C ++ Text File Reading Performance

I am trying to port a C # program to C ++. The C # program reads a text file of size 1 ~ 5 gb line by line and performs some analysis on each line. C # code is as follows.

using (var f = File.OpenRead(fname)) using (var reader = new StreamReader(f)) while (!reader.EndOfStream) { var line = reader.ReadLine(); // do some analysis } 

For this 1.6 GB file with 7 million lines, this code takes about 18 seconds.

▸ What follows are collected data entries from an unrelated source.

/-- Accesses of every width that wrap from 0xFFFFFFFF, and ones that end just below a device. -/
theorem witness_LoadResults :
    (0xFFFFFFFF#32 = BitVec.ofNat 32 (((machine Groups.all 0 0 0).reg 6).toNat + (0xFFFFFFFF#32).toNat)) ∧
    PlainRange (machine Groups.all 0 0 0) 0xFFFFFFFF 1 ∧ PlainRange (machine Groups.all 0 0 0) 0xFFFFFFFF 2 ∧
    PlainRange (machine Groups.all 0 0 0) 0xFFFFFFFF 4 ∧ PlainRange (withDevice (machine Groups.all 0 0 0) 0x2004 1) 0x2000 4 :=
  ⟨by decide, fun _ _ => rfl, fun _ _ => rfl, fun _ _ => rfl, fun k hk => by interval_cases k <;> decide⟩

theorem witness_StoreResults :
    Memory.wf (machine Groups.all 0xFE732FA3 0 0xAABBCCDD).mem = true ∧
    (machine Groups.all 0xFE732FA3 0 0xAABBCCDD).effAddr 6 (-1) = 0xFFFFFFFF#32 ∧
    PlainRange (machine Groups.all 0xFE732FA3 0 0xAABBCCDD) 0xFFFFFFFF 1 ∧
    PlainRange (machine Groups.all 0xFE732FA3 0 0xAABBCCDD) 0xFFFFFFFF 2 ∧
    PlainRange (machine Groups.all 0xFE732FA3 0 0xAABBCCDD) 0xFFFFFFFF 4 :=
  ⟨by decide, by decide, fun _ _ => rfl, fun _ _ => rfl, fun _ _ => rfl⟩

theorem witness_NarrowReadsSeeTheWordStored :
    Memory.wf (machine Groups.all 0x13 0 0).mem = true ∧
    ((machine Groups.all 0x13 0 0).memWrite 0x2000 .word 0x11223344).memRead 0x2000 .half = 0x3344#32 := by decide

theorem witness_StoreToNextInstructionIsFetchedNext :
    Fetches (machine Groups.coreOnly 0x00732223 0x1000 0x02A00393) (.sw 6 7 4) ∧
    Memory.wf (machine Groups.coreOnly 0x00732223 0x1000 0x02A00393).mem = true ∧
    (machine Groups.coreOnly 0x00732223 0x1000 0x02A00393).effAddr 6 4
      = (machine Groups.coreOnly 0x00732223 0x1000 0x02A00393).pc + 4 ∧
    PlainRange (machine Groups.coreOnly 0x00732223 0x1000 0x02A00393) (0x1000 + 4) 4 ∧
    decodeWord Groups.coreOnly ((machine Groups.coreOnly 0x00732223 0x1000 0x02A00393).reg 7) = some (.addi 7 0 42) :=
  ⟨⟨rfl, fun _ _ => rfl, rfl⟩, by decide, by decide, fun _ _ => rfl, by decide⟩

theorem witness_JumpResults : (1 : Nat) ≤ 1 ∧ (1 : Nat) < 32 ∧ (31 : Nat) < 32 := by decide

theorem witness_PcTurnsOddOnlyThroughTrapOrReturn :
    (∃ t, step { machine Groups.coreOnly 0x00000073 0 0 with mtvec := 0x80000101 } = .next t ∧
      (t.pc.toNat % 2 == 1) = true) ∧
    (∃ t, step { machine Groups.coreOnly 0x30200073 0 0 with mepc := 0x2001 } = .next t ∧ (t.pc.toNat % 2 == 1) = true) ∧
    (0x1000#32).toNat % 2 = 0 :=
  ⟨exists_next _ (by decide), exists_next _ (by decide), by decide⟩

/-- Each of the four CSR addresses, and unmapped ones beside them. -/
theorem witness_CsrReadWriteAndSetResults :
    (0x300#12, Csr.mstatus) ∈ [(0x300#12, Csr.mstatus), (0x305#12, Csr.mtvec), (0x341#12, Csr.mepc), (0x342#12, Csr.mcause)] ∧
    (0x305#12, Csr.mtvec) ∈ [(0x300#12, Csr.mstatus), (0x305#12, Csr.mtvec), (0x341#12, Csr.mepc), (0x342#12, Csr.mcause)] ∧
    (0x341#12, Csr.mepc) ∈ [(0x300#12, Csr.mstatus), (0x305#12, Csr.mtvec), (0x341#12, Csr.mepc), (0x342#12, Csr.mcause)] ∧
    (0x342#12, Csr.mcause) ∈ [(0x300#12, Csr.mstatus), (0x305#12, Csr.mtvec), (0x341#12, Csr.mepc), (0x342#12, Csr.mcause)] ∧
    0x340#12 ∉ [0x300#12, 0x305#12, 0x341#12, 0x342#12] ∧ 0x343#12 ∉ [0x300#12, 0x305#12, 0x341#12, 0x342#12] := by decide

theorem witness_CsrFullGroupResults :
    Instr.csrrwi 5 31 0x344 ∈ [Instr.csrrc 5 6 0x344, .csrrwi 5 31 0x344, .csrrsi 5 31 0x344, .csrrci 5 31 0x344] ∧
    0x344#12 ∉ [0x300#12, 0x305#12, 0x341#12, 0x342#12] := by decide

theorem witness_UnmappedCsrHaltsAndWritesNothing :
    Fetches (machine Groups.coreOnly 0xC0002373 0 0) (.csrrs 6 0 0xC00) ∧ (Instr.csrrs 6 0 0xC00).csrAddr = some 0xC00#12 ∧
    0xC00#12 ≠ 0x300#12 ∧ 0xC00#12 ≠ 0x305#12 ∧ 0xC00#12 ≠ 0x341#12 ∧ 0xC00#12 ≠ 0x342#12 :=
  ⟨⟨rfl, fun _ _ => rfl, rfl⟩, by decide⟩

theorem witness_EcallTakesMachineEntry : (machine Groups.coreOnly 0x73 0 0).params.trapDispatch = .machineEntry := rfl

/-- A state whose host resumes the `ecall` of the vectors, and answers `otherwise` for every other event. -/
def hosted (w : Word) : State :=
  { machine Groups.coreOnly w 0 0 with
    params := { defaultParams with trapDispatch := .hostResume ⟨[⟨0, 0x1000, 0x1004⟩], 0x4000⟩ } }

theorem witness_EcallTakesHostResume :
    (hosted 0x73).params.trapDispatch = .hostResume ⟨[⟨0, 0x1000, 0x1004⟩], 0x4000⟩ ∧
    (after (hosted 0x73)).map (fun t => t.pc) = some 0x1004 ∧
    (after ((hosted 0x73).setReg 17 93)).map (fun t => t.pc) = some 0x4000 := ⟨rfl, by decide, by decide⟩

theorem witness_TrapHandlerResumesAfterTheEcall :
    (machine Groups.coreOnly 0x73 0 0).params.trapDispatch = .machineEntry ∧ (6#5 ≠ 0#5) ∧ (17#5 ≠ 0#5) := ⟨rfl, by decide, by decide⟩

/-- The divisions of 95_test_vectors.md 2.7: by zero, the overflow, and its neighbours on both sides. -/
theorem witness_SignedDivisionResults :
    (machine Groups.all 0 5 0).reg 7 = 0#32 ∧
    ((machine Groups.all 0 0x80000000 0xFFFFFFFF).reg 6 = 0x80000000#32 ∧
      (machine Groups.all 0 0x80000000 0xFFFFFFFF).reg 7 = 0xFFFFFFFF#32) ∧
    ((machine Groups.all 0 0x80000001 0xFFFFFFFF).reg 7 ≠ 0#32 ∧
      ¬ ((machine Groups.all 0 0x80000001 0xFFFFFFFF).reg 6 = 0x80000000#32 ∧
        (machine Groups.all 0 0x80000001 0xFFFFFFFF).reg 7 = 0xFFFFFFFF#32) ∧
      ((machine Groups.all 0 0x80000001 0xFFFFFFFF).reg 6).toInt ≤ 0) ∧
    0 ≤ ((machine Groups.all 0 7 0xFFFFFFFD).reg 6).toInt := by decide

theorem witness_UnsignedDivisionResults :
    (machine Groups.all 0 5 0).reg 7 = 0#32 ∧ (machine Groups.all 0 5 1).reg 7 ≠ 0#32 ∧
    (machine Groups.all 0 5 0xFFFFFFFF).reg 7 ≠ 0#32 := by decide

theorem witness_LaunchStateIsTheLoaders : (1#5 : RegIdx) ≠ 0#5 ∧ (31#5 : RegIdx) ≠ 0#5 := by decide

theorem witness_StepKeepsInvariant :
    CoreInv (machine Groups.coreOnly 0x00732023 0x2000 0x12345678) ∧
    ∃ t, step (machine Groups.coreOnly 0x00732023 0x2000 0x12345678) = .next t ∧ (t.mem != []) = true :=
  ⟨⟨by decide, by decide⟩, exists_next _ (by decide)⟩

theorem witness_ZeroRegisterAfterEveryInstruction :
    ∃ t, exec (.add 0 6 7) (machine Groups.coreOnly 0 1 2) = .next t ∧ t.status = (machine Groups.coreOnly 0 1 2).status ∧
      (machine Groups.coreOnly 0 1 2).status = .running := ⟨_, rfl, rfl, rfl⟩

theorem witness_StepKeepsParameters :
    ∃ t, step (machine Groups.all 0x007302B3 0 0) = .next t ∧ (t.params == (machine Groups.all 0x007302B3 0 0).params) = true :=
  exists_next _ (by decide)

theorem witness_OnlyTheDestinationRegisterChanges :
    (∃ t, exec (.add 5 6 7) (machine Groups.coreOnly 0 1 2) = .next t) ∧ (6#5 ≠ 0#5) ∧ (Instr.add 5 6 7).dest ≠ some 6#5 ∧
    (∃ t, exec (.sw 6 7 0) (machine Groups.coreOnly 0 1 2) = .next t) ∧ (Instr.sw 6 7 0).dest ≠ some 6#5 :=
  ⟨⟨_, rfl⟩, by decide, by decide, ⟨_, rfl⟩, by decide⟩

C ++ code that I wrote first for porting as shown below

 ifstream f(fname); string line; while (getline(f, line)) { // do some analysis } 

C ++ code takes about 420 seconds. The second C ++ code I wrote is as follows.

 ifstream f(fname); char line[2000]; while (f.getline(line, 2000)) { // do some analysis } 

C ++ above takes about 85 seconds.

The last code I tried is the c code, as shown below.

 FILE *file = fopen ( fname, "r" ); char line[2000]; while (fgets(line, 2000, file) != NULL ) { // do some analysis } fclose ( file ); 

The above c code takes about 33 seconds.

Both of the last two codes that parse strings in char [] instead of strings take about 30 seconds to convert char [] to strings.

Is there a way to improve the performance of c / C ++ code for reading a text file line by line to match C # performance? (Added: I am using Windows 7 64-bit OS with VC ++ 10.0, x64)

+6
source share
3 answers

One of the best ways to improve file reading performance is to use memory mapped files ( mmap() on Unix, CreateFileMapping() , etc. on Windows). Then your file appears in memory as one flat piece of bytes, and you can read it much faster than doing buffered I / O.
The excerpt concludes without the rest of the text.